New Voices, also known as The Walter Cronkite New Voices Bill, is a movement powered by student journalists intended to protect against censorship.
In other words, New Voices legislation aims to give student journalists the right to use the First Amendment.
It would also undo the precedent set by the Supreme Court in the Hazelwood v. Kuhlmeier case in 1988. At the end of the Hazelwood v. Kuhlmeier case, it was decided that the students’ First Amendment right was not violated when the school’s principal prevented the publication of articles on teen pregnancy and divorce.
Fourteen states have passed New Voices legislation. And hopefully, Missouri will soon be added to that list of states.

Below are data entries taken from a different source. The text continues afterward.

def State.storeFence (s : State) (i : Nat) : State :=
  let s := { s with hif := { s.hif with fenceVer := mput 0 s.hif.fenceVer i (mget 0 s.hif.fenceVer i + 1) } }
  let c := fenceSealed s i
  s.emitPcie (.hostWrite ((s.hif.fenceBaseHi ++ s.hif.fenceBaseLo).toNat + 32 * i) (c.1 ++ toBE 16 c.2.toNat))

/-- Destroy a context and every object of it (R374, R386). -/
def State.destroyCtx (s : State) (c : Nat) : State :=
  let x := s.ctx c
  let s := s.setCtx c { tag := nextTag x.tag, pt := x.pt, freedAt := s.hif.tick }
  ({ s with hif := { s.hif with tick := s.hif.tick + 1 } }).storeCtx c

/-- Destroy a fence (R374, R402). -/
def State.destroyFence (s : State) (i : Nat) : State :=
  let x := s.fence i
  let s := s.setFence i { tag := nextTag x.tag, freedAt := s.hif.tick }
  ({ s with hif := { s.hif with tick := s.hif.tick + 1 } }).storeFence i

/-- Abandon what a queue has fetched and move it to DISABLED (R368, R374). A running step goes on without completion; a
step only selected and a load under way are dropped. -/
def State.stopQueue (s : State) (q : Nat) : State :=
  let x := s.queue q
  let s := s.setQueue q { x with st := .disabled, cmd := none, held := none, notices := [], lost := 0, err := 0 }
  s.each (List.range 4) fun s p => s.updPart p fun y =>
    { y with cur := y.cur.map fun r => if r.queue = q then { r with silent := true } else r,
             sel := y.sel.filter fun r => r.queue ≠ q,
             load := y.load.filter fun l => l.queue ≠ q,
             slotA := match y.load with
                      | some l => if l.queue = q ∧ !l.slot then {} else y.slotA
                      | none => y.slotA,
             slotB := match y.load with
                      | some l => if l.queue = q ∧ l.slot then {} else y.slotB
                      | none => y.slotB }

/-- The queues that HIF_QS_SESSION binds to a session. -/
def sessionQueues (s : State) (id : Nat) : List Nat :=
  (List.range 48).filter fun q => (s.queue q).session.toNat = id ∧ (s.queue q).st ≠ .disabled

/-- The session that a queue's register names has ended: the next one is another, the slot's last SEQ is zero, and the queue
is no session's notice queue (R377, R404). -/
def Queue.forget (x : Queue) (id : Nat) : Queue :=
  if x.session.toNat = id then { x with lastSeq := 0, anySeq := true, notice := false, notices := [], lost := 0 } else x

/-- A session ends: its keys, contexts, objects and fences are destroyed, its queues stop; the log entry names the partition of
a bound session (R374, R377, R520). -/
def State.endSessionRaw (s : State) (id : Nat) : State :=
  let pt := ((s.session id).pt).getD 0xFF
  if !(s.session id).live then s
  else
    let s := s.each (sessionQueues s id) State.stopQueue
    let s := s.each (List.range 48) fun s q => s.updQueue q fun x => x.forget id
    let s := s.each ((s.hif.ctxs.filter fun e => e.2.live && e.2.session.toNat == id).map (·.1)) State.destroyCtx
    let s := s.each ((s.hif.fences.filter fun e => e.2.live && e.2.session.toNat == id).map (·.1)) State.destroyFence
    let s := s.setSession id {}
    let s := { s with hw := { s.hw with msgs := s.hw.msgs.filter fun m => m.1 ≠ id } }
    s.event .hif 1 pt

/-- Bind or unbind a party's session in its tenancy. -/
def State.setParty (s : State) (p i : Nat) (f : PartyRec → PartyRec) : State :=
  s.updTen p fun t => { t with parties := mput {} t.parties i (f (mget {} t.parties i)) }

/-- The sessions bound to a partition's tenancy. -/
def tenantSessions (s : State) (p : Nat) : List Nat :=
  (s.sessions.filter fun e => e.2.live && e.2.pt == some p).map (·.1)

/-- Close a tenancy: every session of it ends and the partition enters CLOSING (R439, Table 15-5). A selected step that
has not started is dropped without an outcome. -/
def State.closeTenancy (s : State) (p : Nat) : State :=
  if (s.tenancy p).st = .opened then
    let s := s.each (tenantSessions s p) State.endSessionRaw
    let s := s.updPart p fun y => { y with sel := none }
    s.updTen p fun t => { t with
      st := .closing, parties := t.parties.map fun e => (e.1, { e.2 with session := none }) }
  else s

/-- A session ends, with what that does to its tenancy: party 0's end closes it (R435), another party leaves (R434). -/
def State.endSession (s : State) (id : Nat) : State :=
  let x := s.session id
  if !x.live then s
  else
    match x.pt with
    | none => s.endSessionRaw id
    | some p =>
      if x.party = 0 then s.closeTenancy p
      else
        let s := (s.endSessionRaw id).setParty p x.party fun r => { r with session := none }
        s.rekeyParty p x.party

/-- Every session ends (R368, R426). -/
def State.endAllSessions (s : State) : State := s.each ((s.sessions.filter fun e => e.2.live).map (·.1)) State.endSession

/-! ## Function level reset (R368, R435) -/

/-- FLR: every session ends, every tenancy closes, every queue is DISABLED; running steps go on silently. -/
def functionLevelResetEffect (s : State) : State :=
  if !s.powered then s
  else
    let s := s.endAllSessions
    let s := s.each (List.range 4) State.closeTenancy
    s.each (List.range 48) State.stopQueue

/-! ## Measurements (R437, Table 15-6) -/

/-- LC_STATE's code (Table 15-10). -/
def LcState.code : LcState → Nat
  | .wafer => 0
  | .assembled => 1
  | .provisioned => 2
  | .deployed => 3
  | .returned => 4
  | .scrapped => 5

/-- SEC_PT_STATE.STATE's code (Table 15-14). -/
def TenSt.code : TenSt → Nat
  | .none => 0
  | .opened => 1
  | .closing => 2
  | .scrubbing => 3

/-- DS_BANK (Table 15-10). -/
def dsBank (h : Heartwood) : Nat :=
  if h.bankA.allOnes && h.bankB.allOnes then 3
  else if h.bankA.valid then 1
  else if h.bankB.valid then 2
  else 0

/-- The bits of a list of numbers. -/
def maskOf (l : List Nat) : Nat := l.foldl (fun m i => Nat.lor m (2 ^ i)) 0

/-- Mask of declared parties, bit 0 while a tenancy is open (Table 15-14). -/
def declaredMask (t : Tenancy) : Nat :=
  if t.st = .none ∨ t.st = .scrubbing then 0
  else Nat.lor 1 (maskOf ((List.range 8).filter fun i => (mget {} t.parties i : PartyRec).declared))

/-- Mask of bound parties (Table 15-14). -/
def joinedMask (t : Tenancy) : Nat :=
  if t.st = .none ∨ t.st = .scrubbing then 0
  else maskOf ((List.range 8).filter fun i => (mget {} t.parties i : PartyRec).session.isSome)

/-- Job fingerprint: the first 16 bytes of kdf(job key, "QZ JOB FPR", empty, 256) (Table 15-2). -/
def jobFingerprint (t : Tenancy) : List Byte :=
  match t.jobKey with
  | some k => (kdf (keyBytes k) "QZ JOB FPR" [] 256).take 16
  | none => zeros 16

/-- Mode of an absolute port in a partition's measurement: 0 unused, 1 native, 2 Pucor, 3 Yelger. -/
def portModeByte (s : State) (p n : Nat) : Byte :=
  if (ptPorts s p).contains n then BitVec.ofNat 8 ((s.port n).mode + 1) else 0

/-- Blocks 8 to 11 (Table 15-6). -/
def ptMeasurement (s : State) (p : Nat) : List Byte :=
  let t := s.tenancy p
  let hash (i : Nat) : List Byte :=
    if i ≠ 0 ∧ (mget {} t.parties i : PartyRec).declared then
      (toBE 64 (mget {} t.parties i : PartyRec).keyHash.toNat).take 16
    else zeros 16
  toLE 1 (maskOf (ptGroves s p)) ++ toLE 2 (maskOf (ptStacks s p)) ++ toLE 1 (maskOf (ptPorts s p)) ++
    (List.range 8).map (portModeByte s p) ++ toLE 1 t.st.code ++ toLE 1 (declaredMask t) ++ toLE 1 (joinedMask t) ++
    [0] ++ jobFingerprint t ++ (List.range 8).flatMap hash

/-- Measurement block i (Table 15-6). -/
def measurement (s : State) (i : Nat) : List Byte :=
  match i with
  | 1 => toBE 64 Config.bootRomDigest.toNat
  | 2 => toBE 64 s.hw.bundle.toNat
  | 3 => toLE 1 s.hw.svnFuses
  | 4 => toLE 1 (b2n s.hw.locked) ++ toBE 64 s.hw.lockDigest.toNat
  | 5 => toLE 1 (b2n s.hw.testRoot) ++ toLE 1 (b2n s.hw.debugOpen) ++ [s.hw.scope] ++ toLE 1 (dsBank s.hw) ++
      toLE 1 s.hw.tamperFuses ++ zeros 3
  | 6 => toLE 1 (lcState s.hw).code ++ toLE 2 (s.hw.lcBegin.toNat + 32 * s.hw.lcDone.toNat) ++ [0]
  | 7 => toLE 1 s.cfg.layout ++ toLE 2 s.variant.part ++ [0]
  | 8 => ptMeasurement s 0
  | 9 => ptMeasurement s 1
  | 10 => ptMeasurement s 2
  | 11 => ptMeasurement s 3
  | _ => []

/-- The alias certificate: the bundle's digest, the security version and AK's public key, signed with IK (R436). -/
def aliasCert (s : State) : List Byte :=
  let body := toBE 64 s.hw.bundle.toNat ++ toLE 1 s.hw.bundleSvn ++ Config.p521Public (s.hw.ak.getD 0)
  body ++ Config.ecdsaSign (s.hw.ik.getD 0) (Config.sha512 body)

This is the third year the bill has been presented in the state of Missouri. In years past, the legislation passed the House with ease but fell flat in the Senate.
The bill was recently approved in the House with a 129-20 vote and will soon be sent to the Senate Education Committee.
To be frank, the censorship of student-journalists is unacceptable.
Here at Lindenwood, the work of The Legacy and Lindenlink has been, at times, controversial. Fortunately for us, administration may express its frustrations with us about the content we publish, but it has been rare that our voices are stifled entirely.
However, at some schools this is not the case.
In some schools, student publications wouldn’t have been allowed to cover the case of a student exposing sexual partners to HIV.
In some schools, student publications wouldn’t have been permitted to cover three basketball players being charged in connection with a campus rape and later on, covering the fact that charges were dropped for two of the three.
In some schools, student publications would have been censored from reporting on a student being charged with felony invasion of privacy for recording the sexual encounters of a roommate.
You might ask yourself two things.
The first being, “What is the deal with sexual misconduct at Lindenwood?”
I wish I had an answer for that one, but I don’t.
The second, “How can I help?”
That one I do have an answer for.
Read up. Educate yourself further. Become an advocate. Use your voice to promote the New Voices legislation.